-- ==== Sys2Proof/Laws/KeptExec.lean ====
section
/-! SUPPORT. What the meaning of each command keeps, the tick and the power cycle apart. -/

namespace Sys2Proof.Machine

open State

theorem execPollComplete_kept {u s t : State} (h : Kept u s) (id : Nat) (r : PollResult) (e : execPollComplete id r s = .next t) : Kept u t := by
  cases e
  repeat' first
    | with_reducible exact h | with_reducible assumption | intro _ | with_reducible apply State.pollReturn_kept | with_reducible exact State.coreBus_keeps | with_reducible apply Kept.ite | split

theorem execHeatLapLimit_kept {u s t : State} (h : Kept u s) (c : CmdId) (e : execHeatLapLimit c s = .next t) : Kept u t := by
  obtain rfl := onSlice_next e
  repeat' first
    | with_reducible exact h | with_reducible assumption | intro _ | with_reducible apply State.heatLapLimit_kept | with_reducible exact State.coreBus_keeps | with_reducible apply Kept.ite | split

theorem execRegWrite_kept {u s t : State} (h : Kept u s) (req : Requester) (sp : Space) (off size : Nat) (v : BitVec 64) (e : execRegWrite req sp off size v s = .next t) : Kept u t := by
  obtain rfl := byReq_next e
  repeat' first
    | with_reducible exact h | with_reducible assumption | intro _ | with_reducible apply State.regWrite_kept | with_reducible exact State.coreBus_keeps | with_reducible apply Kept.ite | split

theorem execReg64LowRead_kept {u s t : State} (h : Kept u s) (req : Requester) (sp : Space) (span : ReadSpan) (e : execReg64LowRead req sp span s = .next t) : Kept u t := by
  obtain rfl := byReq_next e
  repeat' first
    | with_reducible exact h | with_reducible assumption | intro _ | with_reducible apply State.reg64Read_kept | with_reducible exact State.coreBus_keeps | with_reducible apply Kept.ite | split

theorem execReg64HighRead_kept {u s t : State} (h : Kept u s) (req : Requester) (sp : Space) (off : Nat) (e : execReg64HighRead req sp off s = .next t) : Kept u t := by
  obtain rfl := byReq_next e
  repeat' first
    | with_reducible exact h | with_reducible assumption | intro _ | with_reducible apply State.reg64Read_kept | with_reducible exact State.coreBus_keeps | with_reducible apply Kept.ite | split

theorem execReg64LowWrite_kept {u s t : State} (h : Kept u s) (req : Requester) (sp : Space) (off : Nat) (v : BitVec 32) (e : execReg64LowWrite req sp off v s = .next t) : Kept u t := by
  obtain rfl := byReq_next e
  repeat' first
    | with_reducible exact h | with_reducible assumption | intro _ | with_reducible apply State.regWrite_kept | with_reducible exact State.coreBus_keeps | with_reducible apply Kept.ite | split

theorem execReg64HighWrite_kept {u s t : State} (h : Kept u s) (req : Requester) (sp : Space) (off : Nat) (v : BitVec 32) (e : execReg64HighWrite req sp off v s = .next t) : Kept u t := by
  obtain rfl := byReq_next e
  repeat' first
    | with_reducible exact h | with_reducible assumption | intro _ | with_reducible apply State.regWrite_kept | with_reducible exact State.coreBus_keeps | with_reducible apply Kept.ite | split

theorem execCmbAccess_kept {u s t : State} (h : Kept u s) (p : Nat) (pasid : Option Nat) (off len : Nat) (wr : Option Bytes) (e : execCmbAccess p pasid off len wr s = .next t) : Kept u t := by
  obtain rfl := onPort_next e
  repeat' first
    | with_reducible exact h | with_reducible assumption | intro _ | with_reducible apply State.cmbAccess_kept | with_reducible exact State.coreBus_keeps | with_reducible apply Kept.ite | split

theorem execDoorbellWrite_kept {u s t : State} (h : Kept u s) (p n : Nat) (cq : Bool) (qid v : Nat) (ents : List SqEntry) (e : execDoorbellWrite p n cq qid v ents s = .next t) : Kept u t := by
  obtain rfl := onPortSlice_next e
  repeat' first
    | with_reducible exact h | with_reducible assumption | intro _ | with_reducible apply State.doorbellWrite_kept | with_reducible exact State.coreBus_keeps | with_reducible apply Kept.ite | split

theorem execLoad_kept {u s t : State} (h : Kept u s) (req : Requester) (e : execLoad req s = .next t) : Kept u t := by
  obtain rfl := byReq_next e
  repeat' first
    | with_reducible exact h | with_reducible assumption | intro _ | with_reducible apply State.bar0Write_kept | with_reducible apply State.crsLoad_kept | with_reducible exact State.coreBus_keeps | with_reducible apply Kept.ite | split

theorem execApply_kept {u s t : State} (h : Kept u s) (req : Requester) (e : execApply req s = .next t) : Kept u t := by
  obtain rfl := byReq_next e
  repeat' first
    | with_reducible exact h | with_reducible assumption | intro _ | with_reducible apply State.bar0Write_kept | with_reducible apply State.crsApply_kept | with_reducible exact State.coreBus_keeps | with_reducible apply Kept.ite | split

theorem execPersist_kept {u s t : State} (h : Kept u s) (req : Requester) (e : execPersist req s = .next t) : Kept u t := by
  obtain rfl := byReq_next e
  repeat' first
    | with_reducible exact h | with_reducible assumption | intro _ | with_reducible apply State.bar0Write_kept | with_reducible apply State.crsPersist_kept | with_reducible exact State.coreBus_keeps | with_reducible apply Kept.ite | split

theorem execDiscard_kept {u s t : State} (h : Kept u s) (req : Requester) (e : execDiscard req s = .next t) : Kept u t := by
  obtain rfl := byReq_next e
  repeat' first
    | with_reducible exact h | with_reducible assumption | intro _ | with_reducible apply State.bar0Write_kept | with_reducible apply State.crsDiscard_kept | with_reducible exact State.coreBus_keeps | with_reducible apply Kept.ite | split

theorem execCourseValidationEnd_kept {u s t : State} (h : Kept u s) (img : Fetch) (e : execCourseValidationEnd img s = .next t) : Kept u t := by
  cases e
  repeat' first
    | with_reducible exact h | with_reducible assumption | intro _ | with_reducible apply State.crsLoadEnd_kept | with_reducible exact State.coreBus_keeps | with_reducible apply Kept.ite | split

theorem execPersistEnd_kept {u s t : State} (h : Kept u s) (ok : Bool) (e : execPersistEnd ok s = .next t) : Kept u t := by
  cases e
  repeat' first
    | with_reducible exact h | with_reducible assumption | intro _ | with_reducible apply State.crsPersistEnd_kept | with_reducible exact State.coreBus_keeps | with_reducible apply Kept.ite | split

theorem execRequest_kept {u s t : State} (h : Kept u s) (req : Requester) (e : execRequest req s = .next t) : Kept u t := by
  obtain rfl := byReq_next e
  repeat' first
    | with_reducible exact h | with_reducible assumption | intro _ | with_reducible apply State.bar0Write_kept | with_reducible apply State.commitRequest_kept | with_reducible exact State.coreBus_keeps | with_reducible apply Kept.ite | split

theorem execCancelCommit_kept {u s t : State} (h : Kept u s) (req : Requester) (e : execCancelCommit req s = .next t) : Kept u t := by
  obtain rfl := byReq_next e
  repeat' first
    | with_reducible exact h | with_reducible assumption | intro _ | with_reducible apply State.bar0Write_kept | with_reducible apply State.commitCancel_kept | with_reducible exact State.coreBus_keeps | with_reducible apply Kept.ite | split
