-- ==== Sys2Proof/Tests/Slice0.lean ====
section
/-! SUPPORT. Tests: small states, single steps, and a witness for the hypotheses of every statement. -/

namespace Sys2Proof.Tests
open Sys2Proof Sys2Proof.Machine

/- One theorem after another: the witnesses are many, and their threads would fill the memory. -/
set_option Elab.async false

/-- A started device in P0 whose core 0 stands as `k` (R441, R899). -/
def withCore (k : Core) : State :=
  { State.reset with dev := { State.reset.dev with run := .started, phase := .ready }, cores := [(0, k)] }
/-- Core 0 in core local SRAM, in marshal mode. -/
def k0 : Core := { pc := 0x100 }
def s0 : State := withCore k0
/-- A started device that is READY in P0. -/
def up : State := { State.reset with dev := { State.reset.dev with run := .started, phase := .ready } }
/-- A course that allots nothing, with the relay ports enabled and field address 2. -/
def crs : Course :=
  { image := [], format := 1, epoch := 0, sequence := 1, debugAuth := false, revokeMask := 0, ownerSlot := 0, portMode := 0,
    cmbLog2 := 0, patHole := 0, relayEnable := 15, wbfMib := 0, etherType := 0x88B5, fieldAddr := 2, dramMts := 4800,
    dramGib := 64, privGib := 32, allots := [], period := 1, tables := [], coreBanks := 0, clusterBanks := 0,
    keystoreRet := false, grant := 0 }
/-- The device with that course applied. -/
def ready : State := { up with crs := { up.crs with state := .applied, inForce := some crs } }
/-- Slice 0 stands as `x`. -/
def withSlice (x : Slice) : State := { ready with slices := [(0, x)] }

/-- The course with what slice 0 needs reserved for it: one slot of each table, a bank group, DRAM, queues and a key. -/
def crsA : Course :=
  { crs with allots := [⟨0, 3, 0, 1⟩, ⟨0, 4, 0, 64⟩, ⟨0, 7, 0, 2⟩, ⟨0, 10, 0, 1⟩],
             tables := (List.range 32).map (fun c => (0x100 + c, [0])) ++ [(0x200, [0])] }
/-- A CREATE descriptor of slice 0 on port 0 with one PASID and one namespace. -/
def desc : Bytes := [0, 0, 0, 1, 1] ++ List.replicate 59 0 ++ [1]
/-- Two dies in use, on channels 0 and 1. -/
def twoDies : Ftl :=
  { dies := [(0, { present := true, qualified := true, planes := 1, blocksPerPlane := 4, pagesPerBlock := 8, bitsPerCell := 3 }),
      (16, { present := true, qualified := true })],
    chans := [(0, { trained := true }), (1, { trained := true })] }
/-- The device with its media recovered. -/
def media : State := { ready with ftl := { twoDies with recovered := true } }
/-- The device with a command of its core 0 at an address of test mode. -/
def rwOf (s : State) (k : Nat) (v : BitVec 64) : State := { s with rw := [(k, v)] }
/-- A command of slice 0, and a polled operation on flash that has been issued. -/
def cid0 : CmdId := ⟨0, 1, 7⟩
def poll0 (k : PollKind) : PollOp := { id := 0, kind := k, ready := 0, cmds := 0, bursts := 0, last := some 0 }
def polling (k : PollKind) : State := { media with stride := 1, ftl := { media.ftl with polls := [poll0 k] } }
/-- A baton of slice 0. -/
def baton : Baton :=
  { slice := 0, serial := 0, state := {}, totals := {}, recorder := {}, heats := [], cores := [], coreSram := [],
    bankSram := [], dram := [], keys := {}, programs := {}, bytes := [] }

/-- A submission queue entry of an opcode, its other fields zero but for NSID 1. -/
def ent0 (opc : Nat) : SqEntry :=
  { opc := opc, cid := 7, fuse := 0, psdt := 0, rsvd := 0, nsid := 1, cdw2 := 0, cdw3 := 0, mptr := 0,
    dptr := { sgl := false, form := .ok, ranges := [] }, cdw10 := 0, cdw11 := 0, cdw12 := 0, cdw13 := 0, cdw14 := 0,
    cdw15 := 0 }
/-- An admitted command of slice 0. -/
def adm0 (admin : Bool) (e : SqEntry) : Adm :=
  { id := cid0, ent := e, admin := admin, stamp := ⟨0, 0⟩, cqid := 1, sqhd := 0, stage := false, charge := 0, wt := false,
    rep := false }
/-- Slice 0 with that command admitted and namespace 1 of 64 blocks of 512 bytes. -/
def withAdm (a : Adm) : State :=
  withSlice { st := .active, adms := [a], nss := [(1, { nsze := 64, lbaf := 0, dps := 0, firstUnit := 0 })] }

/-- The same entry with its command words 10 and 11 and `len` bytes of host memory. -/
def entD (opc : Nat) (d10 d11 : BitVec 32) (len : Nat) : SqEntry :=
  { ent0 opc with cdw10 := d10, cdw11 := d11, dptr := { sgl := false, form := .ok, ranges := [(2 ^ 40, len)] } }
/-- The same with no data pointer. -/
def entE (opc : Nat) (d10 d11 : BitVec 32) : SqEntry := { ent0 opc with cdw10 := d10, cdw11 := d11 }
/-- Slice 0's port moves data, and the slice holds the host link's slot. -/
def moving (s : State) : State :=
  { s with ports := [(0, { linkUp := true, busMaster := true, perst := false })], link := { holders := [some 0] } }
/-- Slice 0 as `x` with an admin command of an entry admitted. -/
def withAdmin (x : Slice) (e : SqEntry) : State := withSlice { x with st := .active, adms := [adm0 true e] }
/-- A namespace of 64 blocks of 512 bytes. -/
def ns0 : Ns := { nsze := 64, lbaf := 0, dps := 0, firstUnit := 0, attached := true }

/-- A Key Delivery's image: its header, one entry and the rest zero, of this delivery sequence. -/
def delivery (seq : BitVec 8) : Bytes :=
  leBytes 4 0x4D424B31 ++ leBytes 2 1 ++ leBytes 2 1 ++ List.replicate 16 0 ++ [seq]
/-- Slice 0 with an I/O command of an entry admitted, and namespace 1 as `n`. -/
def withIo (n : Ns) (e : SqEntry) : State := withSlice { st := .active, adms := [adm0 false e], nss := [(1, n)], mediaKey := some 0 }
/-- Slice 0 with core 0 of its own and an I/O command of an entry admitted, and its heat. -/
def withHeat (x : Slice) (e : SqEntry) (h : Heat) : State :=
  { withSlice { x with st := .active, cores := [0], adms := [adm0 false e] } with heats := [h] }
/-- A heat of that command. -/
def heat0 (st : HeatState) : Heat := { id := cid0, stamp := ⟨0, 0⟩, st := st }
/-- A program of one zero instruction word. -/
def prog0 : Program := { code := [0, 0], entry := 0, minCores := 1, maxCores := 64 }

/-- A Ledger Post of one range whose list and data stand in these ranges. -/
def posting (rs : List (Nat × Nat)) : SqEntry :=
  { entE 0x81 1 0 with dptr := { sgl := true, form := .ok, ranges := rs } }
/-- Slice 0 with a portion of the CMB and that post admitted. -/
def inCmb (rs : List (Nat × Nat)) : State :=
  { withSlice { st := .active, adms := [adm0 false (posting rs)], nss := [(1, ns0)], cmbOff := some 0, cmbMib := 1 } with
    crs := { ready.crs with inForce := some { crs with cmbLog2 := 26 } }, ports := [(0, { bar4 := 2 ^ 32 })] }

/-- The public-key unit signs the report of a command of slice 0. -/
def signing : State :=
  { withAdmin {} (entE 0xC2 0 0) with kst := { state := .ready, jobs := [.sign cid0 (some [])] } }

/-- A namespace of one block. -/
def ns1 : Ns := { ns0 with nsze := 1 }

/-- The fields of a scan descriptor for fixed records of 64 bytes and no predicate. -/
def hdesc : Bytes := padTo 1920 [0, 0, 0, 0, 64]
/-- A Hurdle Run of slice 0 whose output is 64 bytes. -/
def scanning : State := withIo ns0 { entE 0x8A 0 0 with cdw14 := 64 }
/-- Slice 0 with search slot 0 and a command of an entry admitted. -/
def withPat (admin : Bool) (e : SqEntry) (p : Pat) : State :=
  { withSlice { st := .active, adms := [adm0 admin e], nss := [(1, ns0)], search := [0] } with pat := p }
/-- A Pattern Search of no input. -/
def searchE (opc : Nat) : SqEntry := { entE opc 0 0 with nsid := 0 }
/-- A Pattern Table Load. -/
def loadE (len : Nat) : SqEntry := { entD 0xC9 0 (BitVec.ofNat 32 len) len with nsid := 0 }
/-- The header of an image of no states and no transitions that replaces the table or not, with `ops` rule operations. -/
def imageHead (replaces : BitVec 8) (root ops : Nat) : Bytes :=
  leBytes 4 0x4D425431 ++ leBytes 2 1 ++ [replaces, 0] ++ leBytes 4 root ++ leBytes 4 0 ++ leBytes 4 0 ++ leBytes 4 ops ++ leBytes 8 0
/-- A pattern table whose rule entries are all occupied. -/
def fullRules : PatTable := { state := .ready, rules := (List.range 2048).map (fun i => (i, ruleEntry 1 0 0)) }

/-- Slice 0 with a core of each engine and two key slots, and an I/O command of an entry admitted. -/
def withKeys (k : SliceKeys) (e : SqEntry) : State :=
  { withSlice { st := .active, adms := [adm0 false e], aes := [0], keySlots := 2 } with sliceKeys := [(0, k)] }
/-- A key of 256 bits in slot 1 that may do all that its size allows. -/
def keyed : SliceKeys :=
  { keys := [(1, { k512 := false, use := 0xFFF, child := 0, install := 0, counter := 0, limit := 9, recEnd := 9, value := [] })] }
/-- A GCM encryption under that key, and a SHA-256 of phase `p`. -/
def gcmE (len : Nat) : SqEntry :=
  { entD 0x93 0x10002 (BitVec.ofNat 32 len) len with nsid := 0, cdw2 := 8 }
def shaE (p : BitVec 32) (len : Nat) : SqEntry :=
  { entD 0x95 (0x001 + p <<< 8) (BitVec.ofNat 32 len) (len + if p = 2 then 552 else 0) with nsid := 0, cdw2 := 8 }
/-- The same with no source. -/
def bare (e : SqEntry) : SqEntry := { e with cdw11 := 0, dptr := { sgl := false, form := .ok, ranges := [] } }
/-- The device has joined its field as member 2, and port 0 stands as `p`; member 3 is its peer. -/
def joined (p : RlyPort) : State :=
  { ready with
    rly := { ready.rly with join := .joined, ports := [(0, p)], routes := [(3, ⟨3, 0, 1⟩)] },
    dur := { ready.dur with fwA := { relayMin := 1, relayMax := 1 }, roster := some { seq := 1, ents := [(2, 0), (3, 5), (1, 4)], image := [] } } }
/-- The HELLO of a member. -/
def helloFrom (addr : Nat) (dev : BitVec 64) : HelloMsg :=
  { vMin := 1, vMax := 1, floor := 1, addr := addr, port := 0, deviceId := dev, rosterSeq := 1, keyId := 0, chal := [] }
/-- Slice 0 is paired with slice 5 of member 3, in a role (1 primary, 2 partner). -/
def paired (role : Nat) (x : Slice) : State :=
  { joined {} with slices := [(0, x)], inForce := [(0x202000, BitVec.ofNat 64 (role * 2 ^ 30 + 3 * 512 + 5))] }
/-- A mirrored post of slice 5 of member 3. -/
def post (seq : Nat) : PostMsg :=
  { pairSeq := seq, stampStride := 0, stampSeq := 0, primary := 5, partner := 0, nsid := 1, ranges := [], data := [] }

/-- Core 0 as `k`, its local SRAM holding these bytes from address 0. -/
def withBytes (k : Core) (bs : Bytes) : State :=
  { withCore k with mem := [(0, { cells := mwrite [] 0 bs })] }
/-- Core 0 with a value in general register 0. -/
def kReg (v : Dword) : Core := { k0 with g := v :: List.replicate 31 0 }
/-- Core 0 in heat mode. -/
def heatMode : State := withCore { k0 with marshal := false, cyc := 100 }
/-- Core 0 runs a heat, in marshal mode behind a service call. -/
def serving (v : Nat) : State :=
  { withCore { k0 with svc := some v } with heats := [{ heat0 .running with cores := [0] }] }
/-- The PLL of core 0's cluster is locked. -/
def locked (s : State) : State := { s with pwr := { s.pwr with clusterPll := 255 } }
◆ ◆ ◆ ◆ ◆ ◆ ◆
### Work item
Starting at the first line of the data above, retype each line exactly until you reach the line containing "(span : ReadSpan)", and include that line too.

### Written response
-- ==== Sys2Proof/Laws/KeptExec.lean ====
section
/-! SUPPORT. What the meaning of each command keeps, the tick and the power cycle apart. -/

namespace Sys2Proof.Machine

open State

theorem execPollComplete_kept {u s t : State} (h : Kept u s) (id : Nat) (r : PollResult) (e : execPollComplete id r s = .next t) : Kept u t := by
  cases e
  repeat' first
    | with_reducible exact h | with_reducible assumption | intro _ | with_reducible apply State.pollReturn_kept | with_reducible exact State.coreBus_keeps | with_reducible apply Kept.ite | split

theorem execHeatLapLimit_kept {u s t : State} (h : Kept u s) (c : CmdId) (e : execHeatLapLimit c s = .next t) : Kept u t := by
  obtain rfl := onSlice_next e
  repeat' first
    | with_reducible exact h | with_reducible assumption | intro _ | with_reducible apply State.heatLapLimit_kept | with_reducible exact State.coreBus_keeps | with_reducible apply Kept.ite | split

theorem execRegWrite_kept {u s t : State} (h : Kept u s) (req : Requester) (sp : Space) (off size : Nat) (v : BitVec 64) (e : execRegWrite req sp off size v s = .next t) : Kept u t := by
  obtain rfl := byReq_next e
  repeat' first
    | with_reducible exact h | with_reducible assumption | intro _ | with_reducible apply State.regWrite_kept | with_reducible exact State.coreBus_keeps | with_reducible apply Kept.ite | split

theorem execReg64LowRead_kept {u s t : State} (h : Kept u s) (req : Requester) (sp : Space) (span : ReadSpan) (e : execReg64LowRead req sp span s = .next t) : Kept u t := by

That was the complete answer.